-- Data for the task follows --
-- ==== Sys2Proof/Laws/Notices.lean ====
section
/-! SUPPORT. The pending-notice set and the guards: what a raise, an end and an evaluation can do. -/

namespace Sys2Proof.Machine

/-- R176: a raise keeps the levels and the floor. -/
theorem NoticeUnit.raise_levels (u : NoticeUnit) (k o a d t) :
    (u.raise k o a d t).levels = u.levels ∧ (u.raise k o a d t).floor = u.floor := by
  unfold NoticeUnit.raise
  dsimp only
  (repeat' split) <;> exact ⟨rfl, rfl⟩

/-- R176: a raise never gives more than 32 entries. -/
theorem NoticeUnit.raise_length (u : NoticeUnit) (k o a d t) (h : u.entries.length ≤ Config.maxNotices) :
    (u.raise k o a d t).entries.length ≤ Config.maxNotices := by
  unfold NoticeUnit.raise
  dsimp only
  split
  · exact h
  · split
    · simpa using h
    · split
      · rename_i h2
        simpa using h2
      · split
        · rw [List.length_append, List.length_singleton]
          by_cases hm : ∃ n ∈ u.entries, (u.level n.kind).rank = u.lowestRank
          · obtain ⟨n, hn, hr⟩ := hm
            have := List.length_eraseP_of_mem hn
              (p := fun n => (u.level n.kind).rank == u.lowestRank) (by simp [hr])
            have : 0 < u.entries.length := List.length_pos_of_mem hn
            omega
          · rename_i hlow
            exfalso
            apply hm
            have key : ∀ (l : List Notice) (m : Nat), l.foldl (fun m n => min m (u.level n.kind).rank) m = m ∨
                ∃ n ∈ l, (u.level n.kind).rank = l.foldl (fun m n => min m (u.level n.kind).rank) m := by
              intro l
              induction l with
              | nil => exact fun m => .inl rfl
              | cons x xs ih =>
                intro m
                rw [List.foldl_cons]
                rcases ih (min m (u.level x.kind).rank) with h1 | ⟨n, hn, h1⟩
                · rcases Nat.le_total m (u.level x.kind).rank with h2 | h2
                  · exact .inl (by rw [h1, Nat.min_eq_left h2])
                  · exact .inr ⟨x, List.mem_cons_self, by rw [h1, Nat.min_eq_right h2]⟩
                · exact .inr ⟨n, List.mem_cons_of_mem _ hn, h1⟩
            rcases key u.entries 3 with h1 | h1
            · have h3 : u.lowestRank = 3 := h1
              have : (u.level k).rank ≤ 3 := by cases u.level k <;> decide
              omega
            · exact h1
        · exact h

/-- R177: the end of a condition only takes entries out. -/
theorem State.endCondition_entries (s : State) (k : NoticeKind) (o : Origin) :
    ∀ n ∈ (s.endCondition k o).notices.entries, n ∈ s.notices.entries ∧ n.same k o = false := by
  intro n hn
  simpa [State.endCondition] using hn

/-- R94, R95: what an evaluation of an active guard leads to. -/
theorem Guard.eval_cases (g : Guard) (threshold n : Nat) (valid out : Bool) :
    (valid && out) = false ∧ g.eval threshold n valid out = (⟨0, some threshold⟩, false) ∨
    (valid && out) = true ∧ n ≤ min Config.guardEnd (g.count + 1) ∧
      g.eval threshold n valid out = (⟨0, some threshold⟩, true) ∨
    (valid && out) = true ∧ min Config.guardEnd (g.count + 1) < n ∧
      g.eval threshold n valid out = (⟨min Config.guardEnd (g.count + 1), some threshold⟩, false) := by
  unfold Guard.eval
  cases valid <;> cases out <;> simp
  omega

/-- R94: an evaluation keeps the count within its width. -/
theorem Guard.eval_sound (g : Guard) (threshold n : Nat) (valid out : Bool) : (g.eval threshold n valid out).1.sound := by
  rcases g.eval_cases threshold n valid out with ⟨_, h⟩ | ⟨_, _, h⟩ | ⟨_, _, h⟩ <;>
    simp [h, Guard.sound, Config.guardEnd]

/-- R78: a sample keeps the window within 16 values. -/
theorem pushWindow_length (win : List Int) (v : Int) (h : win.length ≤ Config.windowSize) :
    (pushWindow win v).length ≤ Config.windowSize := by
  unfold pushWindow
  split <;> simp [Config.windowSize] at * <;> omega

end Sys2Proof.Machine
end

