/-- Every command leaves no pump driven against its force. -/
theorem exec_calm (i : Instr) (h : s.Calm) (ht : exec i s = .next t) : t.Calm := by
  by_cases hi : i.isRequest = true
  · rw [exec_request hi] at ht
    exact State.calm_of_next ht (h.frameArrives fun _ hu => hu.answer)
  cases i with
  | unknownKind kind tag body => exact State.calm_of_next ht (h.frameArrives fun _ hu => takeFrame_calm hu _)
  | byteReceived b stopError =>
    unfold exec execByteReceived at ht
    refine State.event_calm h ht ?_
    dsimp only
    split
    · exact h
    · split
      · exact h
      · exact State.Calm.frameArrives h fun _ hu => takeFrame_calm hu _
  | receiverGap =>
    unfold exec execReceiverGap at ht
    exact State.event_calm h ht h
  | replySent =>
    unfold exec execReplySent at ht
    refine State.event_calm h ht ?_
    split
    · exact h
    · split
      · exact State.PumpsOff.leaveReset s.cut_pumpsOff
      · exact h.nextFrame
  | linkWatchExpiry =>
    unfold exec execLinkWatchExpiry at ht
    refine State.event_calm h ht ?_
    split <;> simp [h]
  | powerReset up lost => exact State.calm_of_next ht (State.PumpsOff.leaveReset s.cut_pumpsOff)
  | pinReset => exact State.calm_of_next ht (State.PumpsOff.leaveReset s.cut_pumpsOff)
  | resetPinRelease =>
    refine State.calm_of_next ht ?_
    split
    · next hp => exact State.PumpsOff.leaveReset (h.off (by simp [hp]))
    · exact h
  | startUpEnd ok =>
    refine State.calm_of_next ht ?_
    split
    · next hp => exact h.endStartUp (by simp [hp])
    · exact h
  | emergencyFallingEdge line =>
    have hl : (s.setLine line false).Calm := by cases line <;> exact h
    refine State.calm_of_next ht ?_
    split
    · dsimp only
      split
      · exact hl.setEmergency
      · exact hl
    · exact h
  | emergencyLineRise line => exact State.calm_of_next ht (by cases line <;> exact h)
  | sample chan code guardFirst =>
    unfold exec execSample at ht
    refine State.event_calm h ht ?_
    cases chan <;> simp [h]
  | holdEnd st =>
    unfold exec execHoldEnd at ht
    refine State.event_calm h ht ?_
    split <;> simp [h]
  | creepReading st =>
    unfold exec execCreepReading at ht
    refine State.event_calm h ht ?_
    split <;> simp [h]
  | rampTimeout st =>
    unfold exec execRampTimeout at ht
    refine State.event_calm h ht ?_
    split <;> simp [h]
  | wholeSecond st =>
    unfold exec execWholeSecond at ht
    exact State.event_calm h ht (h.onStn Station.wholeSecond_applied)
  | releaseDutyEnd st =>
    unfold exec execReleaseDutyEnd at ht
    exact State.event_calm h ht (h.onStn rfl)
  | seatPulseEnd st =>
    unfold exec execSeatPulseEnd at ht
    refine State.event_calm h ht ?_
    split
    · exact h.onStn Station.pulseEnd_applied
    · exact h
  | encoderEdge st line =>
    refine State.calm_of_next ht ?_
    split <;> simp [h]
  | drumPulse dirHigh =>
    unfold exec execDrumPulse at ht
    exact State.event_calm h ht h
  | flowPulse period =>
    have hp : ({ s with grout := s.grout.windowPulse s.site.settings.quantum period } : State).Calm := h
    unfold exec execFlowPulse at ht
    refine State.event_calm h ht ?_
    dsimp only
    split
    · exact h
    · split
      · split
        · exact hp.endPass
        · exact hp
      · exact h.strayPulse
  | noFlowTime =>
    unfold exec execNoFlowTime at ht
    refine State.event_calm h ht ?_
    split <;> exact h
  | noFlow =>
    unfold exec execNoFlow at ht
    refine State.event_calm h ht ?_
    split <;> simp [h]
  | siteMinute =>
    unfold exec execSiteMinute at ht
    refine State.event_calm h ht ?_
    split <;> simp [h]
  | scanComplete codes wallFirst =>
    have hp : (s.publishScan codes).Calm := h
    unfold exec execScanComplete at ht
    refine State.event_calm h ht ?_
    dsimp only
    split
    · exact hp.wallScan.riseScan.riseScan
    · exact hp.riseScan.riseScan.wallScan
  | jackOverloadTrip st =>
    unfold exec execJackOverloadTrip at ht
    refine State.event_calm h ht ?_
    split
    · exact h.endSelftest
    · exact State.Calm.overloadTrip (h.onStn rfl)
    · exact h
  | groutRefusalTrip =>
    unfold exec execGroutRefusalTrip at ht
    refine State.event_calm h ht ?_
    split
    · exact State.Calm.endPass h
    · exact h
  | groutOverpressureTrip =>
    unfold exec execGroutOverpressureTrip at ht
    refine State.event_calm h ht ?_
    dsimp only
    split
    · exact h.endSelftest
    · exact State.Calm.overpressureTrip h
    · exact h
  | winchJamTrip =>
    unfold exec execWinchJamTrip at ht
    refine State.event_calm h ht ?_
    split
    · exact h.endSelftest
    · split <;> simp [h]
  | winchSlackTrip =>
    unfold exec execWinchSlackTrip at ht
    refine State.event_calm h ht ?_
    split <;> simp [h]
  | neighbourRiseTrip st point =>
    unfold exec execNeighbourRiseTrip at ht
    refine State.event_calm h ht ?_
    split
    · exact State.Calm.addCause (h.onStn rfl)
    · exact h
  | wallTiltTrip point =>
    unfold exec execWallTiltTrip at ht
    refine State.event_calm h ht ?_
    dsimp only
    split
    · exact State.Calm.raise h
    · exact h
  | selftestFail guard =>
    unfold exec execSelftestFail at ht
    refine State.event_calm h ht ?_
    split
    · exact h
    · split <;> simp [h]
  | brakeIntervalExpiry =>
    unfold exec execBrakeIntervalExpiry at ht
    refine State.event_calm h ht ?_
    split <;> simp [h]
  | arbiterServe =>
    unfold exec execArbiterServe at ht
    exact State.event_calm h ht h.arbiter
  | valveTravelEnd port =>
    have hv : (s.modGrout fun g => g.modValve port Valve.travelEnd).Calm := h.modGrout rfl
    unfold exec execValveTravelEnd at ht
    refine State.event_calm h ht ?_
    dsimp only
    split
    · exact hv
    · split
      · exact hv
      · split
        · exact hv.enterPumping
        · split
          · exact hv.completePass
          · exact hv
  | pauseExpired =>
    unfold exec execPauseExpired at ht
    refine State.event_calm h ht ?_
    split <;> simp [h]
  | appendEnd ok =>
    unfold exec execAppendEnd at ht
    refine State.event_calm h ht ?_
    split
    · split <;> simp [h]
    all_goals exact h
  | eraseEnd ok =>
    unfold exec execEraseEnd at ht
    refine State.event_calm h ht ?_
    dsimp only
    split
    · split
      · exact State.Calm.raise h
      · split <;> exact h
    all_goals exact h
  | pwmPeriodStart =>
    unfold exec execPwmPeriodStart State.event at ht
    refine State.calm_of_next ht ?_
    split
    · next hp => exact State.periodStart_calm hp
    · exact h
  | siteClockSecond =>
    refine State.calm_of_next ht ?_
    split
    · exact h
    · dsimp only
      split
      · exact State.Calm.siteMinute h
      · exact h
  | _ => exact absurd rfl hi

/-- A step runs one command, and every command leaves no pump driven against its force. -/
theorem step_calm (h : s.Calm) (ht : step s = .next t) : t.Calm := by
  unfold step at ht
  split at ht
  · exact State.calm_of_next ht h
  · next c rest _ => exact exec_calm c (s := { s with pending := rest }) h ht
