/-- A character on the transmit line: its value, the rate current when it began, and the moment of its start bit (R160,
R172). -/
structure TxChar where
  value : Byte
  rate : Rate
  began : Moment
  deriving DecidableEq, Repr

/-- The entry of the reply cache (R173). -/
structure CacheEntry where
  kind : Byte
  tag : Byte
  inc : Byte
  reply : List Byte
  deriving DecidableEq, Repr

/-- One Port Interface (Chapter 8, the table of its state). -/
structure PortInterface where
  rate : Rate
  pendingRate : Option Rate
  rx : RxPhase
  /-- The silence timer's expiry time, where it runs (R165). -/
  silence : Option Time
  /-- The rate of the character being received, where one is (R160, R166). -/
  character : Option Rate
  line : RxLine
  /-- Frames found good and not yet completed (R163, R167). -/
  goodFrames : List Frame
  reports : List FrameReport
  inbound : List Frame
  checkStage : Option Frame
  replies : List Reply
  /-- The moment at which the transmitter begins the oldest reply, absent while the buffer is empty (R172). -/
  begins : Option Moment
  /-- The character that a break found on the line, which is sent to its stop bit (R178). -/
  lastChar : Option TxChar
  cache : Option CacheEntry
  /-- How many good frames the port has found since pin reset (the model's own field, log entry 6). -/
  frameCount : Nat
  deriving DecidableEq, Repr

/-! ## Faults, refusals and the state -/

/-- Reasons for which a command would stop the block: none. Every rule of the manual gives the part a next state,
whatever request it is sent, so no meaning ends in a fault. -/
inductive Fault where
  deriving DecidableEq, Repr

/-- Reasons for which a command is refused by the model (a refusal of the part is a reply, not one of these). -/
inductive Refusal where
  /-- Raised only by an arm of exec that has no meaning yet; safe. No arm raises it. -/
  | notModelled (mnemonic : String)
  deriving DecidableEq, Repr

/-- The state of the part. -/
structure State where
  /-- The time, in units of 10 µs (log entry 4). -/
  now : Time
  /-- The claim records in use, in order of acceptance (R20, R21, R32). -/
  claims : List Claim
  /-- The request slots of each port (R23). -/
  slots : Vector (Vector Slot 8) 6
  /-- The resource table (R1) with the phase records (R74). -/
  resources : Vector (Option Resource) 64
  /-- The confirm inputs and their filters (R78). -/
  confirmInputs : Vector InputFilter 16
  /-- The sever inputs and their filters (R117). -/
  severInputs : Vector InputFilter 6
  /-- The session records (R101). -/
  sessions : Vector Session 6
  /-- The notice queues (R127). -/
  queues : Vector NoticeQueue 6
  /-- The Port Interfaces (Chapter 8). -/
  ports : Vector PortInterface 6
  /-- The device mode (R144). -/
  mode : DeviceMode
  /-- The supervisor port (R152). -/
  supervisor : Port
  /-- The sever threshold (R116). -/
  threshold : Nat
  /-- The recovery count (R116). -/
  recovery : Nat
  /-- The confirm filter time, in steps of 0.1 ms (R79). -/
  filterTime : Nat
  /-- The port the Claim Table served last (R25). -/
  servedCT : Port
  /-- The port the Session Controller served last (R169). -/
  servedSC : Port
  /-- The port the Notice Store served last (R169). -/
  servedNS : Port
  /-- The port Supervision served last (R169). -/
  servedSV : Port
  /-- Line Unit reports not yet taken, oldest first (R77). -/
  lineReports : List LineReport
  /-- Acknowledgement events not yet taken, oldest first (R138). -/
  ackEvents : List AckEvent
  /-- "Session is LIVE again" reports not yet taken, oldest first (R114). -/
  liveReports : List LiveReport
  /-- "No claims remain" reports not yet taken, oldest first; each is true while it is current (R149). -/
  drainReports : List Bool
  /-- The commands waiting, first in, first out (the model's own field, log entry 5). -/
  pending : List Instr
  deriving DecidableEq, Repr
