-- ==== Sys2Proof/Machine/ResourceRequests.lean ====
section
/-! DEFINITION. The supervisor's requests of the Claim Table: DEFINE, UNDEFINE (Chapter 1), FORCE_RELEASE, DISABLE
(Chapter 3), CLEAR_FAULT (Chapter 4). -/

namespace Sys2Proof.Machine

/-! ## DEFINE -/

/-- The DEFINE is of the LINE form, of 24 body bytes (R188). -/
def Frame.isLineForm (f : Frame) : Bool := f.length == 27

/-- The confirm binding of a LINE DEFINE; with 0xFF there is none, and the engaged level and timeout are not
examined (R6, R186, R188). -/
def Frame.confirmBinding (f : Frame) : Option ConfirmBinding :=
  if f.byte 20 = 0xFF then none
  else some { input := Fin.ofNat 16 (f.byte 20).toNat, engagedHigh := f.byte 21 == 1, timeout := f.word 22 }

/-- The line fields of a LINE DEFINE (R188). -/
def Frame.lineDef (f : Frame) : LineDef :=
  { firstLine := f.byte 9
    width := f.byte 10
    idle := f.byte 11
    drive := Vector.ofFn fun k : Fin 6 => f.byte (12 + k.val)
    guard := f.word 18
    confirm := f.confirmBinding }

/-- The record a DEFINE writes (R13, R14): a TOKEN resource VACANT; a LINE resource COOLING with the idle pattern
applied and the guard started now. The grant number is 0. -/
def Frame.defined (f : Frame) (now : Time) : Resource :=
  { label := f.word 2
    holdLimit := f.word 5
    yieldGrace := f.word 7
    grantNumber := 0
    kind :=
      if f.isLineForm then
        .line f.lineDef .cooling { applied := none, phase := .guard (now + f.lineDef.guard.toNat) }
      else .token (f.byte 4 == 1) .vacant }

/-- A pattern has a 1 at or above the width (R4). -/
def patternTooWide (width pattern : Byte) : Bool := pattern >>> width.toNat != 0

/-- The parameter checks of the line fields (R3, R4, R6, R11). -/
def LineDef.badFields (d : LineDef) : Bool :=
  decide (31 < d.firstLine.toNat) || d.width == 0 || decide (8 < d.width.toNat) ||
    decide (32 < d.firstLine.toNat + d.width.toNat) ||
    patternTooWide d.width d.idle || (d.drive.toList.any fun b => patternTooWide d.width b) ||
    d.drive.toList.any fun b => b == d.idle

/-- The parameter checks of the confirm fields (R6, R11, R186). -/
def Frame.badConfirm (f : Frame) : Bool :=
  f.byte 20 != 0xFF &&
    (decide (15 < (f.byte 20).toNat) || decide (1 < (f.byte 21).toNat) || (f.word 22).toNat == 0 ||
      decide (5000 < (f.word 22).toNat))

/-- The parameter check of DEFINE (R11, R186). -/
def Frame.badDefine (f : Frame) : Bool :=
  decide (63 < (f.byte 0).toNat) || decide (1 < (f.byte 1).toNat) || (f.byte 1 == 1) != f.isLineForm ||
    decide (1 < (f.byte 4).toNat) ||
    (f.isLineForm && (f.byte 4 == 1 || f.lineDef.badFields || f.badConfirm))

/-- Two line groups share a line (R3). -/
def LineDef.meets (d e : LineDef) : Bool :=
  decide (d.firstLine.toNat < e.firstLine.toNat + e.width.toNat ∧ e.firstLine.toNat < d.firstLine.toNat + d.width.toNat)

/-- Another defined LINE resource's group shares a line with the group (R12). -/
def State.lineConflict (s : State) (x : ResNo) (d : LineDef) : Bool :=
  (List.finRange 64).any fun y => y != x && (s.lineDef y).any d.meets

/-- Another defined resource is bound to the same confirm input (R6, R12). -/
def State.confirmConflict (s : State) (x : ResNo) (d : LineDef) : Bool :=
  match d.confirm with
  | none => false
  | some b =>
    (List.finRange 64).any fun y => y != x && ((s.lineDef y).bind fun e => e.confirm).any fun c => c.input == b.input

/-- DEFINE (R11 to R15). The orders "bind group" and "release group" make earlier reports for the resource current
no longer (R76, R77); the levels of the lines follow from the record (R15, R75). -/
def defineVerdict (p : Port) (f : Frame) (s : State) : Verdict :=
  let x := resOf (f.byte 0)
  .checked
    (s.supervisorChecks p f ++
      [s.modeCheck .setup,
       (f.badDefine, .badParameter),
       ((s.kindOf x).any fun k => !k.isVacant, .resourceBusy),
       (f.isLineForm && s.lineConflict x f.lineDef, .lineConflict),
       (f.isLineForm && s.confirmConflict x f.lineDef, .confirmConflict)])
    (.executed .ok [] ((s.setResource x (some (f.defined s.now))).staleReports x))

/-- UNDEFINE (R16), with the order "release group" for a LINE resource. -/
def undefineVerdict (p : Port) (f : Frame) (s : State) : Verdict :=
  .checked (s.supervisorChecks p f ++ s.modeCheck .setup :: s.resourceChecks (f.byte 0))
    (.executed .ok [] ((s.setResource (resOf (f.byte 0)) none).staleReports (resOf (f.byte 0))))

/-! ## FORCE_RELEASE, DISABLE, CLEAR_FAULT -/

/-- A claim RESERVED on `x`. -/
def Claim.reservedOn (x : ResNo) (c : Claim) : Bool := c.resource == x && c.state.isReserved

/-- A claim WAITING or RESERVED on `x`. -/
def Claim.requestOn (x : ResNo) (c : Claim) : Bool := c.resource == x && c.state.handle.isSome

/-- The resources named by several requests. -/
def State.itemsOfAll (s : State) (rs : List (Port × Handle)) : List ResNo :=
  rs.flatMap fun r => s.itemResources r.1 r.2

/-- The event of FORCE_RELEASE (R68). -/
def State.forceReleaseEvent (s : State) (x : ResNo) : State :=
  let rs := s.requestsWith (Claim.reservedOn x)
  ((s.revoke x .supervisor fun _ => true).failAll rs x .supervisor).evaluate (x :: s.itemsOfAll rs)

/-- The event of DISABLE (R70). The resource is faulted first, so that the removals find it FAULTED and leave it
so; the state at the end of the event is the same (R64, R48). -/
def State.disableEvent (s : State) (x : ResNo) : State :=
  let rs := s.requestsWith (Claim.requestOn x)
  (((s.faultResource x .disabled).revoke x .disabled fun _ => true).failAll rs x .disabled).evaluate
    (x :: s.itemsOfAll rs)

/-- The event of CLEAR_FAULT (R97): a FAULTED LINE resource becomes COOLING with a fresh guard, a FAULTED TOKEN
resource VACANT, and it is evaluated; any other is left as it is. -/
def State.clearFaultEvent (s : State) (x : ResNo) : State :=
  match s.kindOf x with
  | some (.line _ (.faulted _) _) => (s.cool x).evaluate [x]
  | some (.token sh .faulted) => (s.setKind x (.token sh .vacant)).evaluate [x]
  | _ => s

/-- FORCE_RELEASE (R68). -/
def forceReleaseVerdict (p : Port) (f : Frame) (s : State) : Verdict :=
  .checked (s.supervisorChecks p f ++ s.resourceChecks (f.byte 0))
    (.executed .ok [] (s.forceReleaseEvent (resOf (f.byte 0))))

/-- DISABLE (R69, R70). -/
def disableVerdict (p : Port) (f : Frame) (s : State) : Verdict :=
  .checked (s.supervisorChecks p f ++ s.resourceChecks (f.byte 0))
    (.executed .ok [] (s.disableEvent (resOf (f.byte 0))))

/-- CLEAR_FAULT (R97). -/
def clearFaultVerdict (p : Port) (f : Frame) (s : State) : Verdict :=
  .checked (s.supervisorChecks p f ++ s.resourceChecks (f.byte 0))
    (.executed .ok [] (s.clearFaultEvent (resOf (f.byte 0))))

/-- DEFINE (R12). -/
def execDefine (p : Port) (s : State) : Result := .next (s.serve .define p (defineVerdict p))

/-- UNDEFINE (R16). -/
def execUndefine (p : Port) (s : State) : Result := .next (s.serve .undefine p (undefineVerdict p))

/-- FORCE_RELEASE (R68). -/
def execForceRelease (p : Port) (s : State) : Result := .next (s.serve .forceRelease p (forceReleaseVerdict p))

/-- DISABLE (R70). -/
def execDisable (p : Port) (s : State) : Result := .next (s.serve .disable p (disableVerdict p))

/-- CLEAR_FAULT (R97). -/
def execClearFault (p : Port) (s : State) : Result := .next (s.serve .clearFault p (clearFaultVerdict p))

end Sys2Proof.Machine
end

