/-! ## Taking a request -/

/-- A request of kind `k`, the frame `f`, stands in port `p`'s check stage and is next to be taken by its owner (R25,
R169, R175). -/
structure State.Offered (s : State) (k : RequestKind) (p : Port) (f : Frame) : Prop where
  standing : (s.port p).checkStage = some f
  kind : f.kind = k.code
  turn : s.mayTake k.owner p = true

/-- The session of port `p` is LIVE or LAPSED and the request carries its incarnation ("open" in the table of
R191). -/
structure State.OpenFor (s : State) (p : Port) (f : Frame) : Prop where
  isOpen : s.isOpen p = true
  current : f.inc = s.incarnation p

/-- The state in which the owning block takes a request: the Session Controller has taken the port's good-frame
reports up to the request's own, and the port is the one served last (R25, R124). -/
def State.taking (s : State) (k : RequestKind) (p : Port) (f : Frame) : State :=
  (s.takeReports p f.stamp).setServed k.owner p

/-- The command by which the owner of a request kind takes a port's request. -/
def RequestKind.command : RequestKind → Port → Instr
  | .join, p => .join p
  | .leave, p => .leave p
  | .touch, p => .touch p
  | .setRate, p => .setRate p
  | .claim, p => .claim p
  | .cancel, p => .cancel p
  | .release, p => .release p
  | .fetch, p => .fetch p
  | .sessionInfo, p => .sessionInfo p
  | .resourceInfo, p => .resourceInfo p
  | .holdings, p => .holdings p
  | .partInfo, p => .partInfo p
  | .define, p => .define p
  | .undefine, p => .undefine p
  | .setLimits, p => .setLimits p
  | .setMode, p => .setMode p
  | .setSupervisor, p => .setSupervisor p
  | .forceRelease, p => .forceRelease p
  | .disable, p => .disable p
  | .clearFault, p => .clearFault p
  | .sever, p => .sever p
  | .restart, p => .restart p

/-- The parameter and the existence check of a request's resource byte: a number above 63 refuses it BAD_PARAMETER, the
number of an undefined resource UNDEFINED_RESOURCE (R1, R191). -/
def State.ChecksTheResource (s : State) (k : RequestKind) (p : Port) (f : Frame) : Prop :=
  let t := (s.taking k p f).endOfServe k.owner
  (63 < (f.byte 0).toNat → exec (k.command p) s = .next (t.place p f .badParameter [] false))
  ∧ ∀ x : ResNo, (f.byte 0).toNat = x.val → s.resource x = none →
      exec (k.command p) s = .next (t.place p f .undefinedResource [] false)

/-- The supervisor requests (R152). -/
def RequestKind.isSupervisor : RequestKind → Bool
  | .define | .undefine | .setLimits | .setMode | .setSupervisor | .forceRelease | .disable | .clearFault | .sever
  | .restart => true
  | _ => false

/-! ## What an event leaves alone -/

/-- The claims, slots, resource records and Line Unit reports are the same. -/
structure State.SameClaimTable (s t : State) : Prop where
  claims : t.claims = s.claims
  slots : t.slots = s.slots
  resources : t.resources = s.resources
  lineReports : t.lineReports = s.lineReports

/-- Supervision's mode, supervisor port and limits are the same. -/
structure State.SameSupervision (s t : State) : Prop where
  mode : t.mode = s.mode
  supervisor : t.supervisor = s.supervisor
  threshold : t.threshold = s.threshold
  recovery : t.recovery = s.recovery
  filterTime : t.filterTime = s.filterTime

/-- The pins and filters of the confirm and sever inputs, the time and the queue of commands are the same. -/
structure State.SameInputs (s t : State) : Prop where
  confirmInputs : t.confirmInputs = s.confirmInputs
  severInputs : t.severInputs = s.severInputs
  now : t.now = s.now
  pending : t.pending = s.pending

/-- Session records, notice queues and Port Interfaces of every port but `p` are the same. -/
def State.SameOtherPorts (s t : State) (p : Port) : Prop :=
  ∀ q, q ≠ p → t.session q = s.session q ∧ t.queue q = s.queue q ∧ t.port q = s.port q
-- Data for the task concluded --
■ **Problem**:
Of the lines above, retype only those from the line containing "((s.revoke x .supervisor" through the line containing "(((s.faultResource x .disabled).revoke", including both, exactly.

■ **The answer**:
  ((s.revoke x .supervisor fun _ => true).failAll rs x .supervisor).evaluate (x :: s.itemsOfAll rs)

/-- The event of DISABLE (R70). The resource is faulted first, so that the removals find it FAULTED and leave it
so; the state at the end of the event is the same (R64, R48). -/
def State.disableEvent (s : State) (x : ResNo) : State :=
  let rs := s.requestsWith (Claim.requestOn x)
  (((s.faultResource x .disabled).revoke x .disabled fun _ => true).failAll rs x .disabled).evaluate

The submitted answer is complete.